═══ Information supplied

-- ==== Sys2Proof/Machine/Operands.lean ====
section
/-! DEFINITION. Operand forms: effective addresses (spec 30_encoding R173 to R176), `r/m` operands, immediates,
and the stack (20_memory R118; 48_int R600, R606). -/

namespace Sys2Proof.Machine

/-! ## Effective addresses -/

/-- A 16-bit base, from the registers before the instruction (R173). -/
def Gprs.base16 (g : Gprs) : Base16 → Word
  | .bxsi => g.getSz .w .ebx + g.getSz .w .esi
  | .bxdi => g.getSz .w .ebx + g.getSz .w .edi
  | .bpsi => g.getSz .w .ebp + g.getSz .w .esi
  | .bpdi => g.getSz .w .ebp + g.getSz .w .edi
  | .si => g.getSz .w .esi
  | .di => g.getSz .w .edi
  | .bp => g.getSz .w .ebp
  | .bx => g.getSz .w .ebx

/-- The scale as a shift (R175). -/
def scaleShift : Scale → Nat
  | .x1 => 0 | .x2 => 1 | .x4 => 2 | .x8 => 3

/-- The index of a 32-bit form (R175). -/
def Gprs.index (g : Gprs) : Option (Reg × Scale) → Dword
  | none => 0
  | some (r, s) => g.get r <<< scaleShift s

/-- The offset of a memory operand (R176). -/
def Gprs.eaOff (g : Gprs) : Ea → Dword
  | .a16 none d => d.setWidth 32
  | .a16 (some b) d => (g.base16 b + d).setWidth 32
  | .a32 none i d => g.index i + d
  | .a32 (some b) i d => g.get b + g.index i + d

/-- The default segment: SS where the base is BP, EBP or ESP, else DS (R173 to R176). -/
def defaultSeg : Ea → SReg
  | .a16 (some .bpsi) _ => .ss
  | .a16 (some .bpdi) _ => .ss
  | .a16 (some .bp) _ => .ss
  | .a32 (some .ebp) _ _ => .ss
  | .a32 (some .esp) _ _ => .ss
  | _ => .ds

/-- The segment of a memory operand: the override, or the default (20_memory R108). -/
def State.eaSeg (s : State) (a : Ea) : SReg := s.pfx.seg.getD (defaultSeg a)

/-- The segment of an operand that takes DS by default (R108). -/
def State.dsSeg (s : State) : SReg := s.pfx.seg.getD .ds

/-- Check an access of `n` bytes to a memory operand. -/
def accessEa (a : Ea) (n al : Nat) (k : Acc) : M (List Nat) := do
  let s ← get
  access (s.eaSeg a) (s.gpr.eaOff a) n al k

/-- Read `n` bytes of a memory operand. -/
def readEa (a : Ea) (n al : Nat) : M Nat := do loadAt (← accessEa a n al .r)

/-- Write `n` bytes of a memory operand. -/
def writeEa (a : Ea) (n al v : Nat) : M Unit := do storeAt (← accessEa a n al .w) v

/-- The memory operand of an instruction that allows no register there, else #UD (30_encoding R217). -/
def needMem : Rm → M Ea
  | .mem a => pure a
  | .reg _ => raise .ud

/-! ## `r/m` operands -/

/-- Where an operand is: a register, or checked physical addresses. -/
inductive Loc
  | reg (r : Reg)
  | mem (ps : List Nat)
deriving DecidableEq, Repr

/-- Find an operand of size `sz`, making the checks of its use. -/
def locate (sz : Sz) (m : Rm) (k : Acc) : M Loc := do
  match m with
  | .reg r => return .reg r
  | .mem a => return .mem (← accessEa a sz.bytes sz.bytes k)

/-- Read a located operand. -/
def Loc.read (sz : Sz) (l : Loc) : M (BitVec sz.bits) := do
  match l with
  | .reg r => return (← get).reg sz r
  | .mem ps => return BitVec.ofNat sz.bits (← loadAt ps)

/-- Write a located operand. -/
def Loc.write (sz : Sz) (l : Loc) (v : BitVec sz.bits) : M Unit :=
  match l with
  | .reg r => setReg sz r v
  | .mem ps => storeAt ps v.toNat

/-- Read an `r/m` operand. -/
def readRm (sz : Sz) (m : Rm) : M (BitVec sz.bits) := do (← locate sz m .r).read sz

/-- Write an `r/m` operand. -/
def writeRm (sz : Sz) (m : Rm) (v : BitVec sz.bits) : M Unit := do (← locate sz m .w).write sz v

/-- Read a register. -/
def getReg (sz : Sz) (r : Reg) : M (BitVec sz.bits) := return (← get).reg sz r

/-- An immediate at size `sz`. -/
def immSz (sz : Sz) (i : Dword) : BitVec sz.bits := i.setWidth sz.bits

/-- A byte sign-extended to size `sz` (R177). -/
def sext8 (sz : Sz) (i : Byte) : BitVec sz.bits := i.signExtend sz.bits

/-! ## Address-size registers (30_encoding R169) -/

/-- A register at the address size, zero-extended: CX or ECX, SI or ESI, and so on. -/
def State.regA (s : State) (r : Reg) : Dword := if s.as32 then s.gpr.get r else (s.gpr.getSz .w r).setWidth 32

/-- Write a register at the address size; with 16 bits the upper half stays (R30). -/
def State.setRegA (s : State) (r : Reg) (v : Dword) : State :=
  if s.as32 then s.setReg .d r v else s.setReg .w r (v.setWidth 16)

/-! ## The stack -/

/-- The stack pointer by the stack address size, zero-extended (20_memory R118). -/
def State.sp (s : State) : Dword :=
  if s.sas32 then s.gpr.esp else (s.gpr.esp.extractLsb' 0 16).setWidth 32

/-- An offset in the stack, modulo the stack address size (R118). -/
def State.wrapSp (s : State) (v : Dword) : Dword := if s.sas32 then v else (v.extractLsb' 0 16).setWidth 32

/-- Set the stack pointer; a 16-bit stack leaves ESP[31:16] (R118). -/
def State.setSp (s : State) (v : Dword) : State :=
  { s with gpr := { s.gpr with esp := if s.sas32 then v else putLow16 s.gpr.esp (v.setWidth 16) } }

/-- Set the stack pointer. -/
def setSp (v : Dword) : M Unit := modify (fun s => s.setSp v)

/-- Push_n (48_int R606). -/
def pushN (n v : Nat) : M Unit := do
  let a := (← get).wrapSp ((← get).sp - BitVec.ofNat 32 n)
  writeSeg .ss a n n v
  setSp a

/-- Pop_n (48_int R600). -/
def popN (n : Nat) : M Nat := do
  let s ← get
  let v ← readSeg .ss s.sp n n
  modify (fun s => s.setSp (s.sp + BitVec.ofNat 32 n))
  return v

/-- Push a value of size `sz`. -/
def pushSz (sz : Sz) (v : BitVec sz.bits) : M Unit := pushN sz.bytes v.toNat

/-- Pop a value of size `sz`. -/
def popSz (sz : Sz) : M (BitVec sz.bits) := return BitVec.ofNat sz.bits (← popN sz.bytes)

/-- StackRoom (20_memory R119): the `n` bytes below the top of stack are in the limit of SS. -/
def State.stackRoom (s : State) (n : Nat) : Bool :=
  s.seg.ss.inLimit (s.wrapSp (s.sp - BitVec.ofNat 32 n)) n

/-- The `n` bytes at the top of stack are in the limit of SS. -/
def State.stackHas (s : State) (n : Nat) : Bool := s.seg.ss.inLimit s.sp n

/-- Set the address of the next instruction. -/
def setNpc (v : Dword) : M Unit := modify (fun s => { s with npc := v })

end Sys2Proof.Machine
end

══════

● What the exercise asks: From the records above, quote only the lines running from the line with "a register. -/" to the line with "A byte sign-extended", both lines included.

● Output for this exercise:
/-- Read a register. -/
def getReg (sz : Sz) (r : Reg) : M (BitVec sz.bits) := return (← get).reg sz r

/-- An immediate at size `sz`. -/
def immSz (sz : Sz) (i : Dword) : BitVec sz.bits := i.setWidth sz.bits

/-- A byte sign-extended to size `sz` (R177). -/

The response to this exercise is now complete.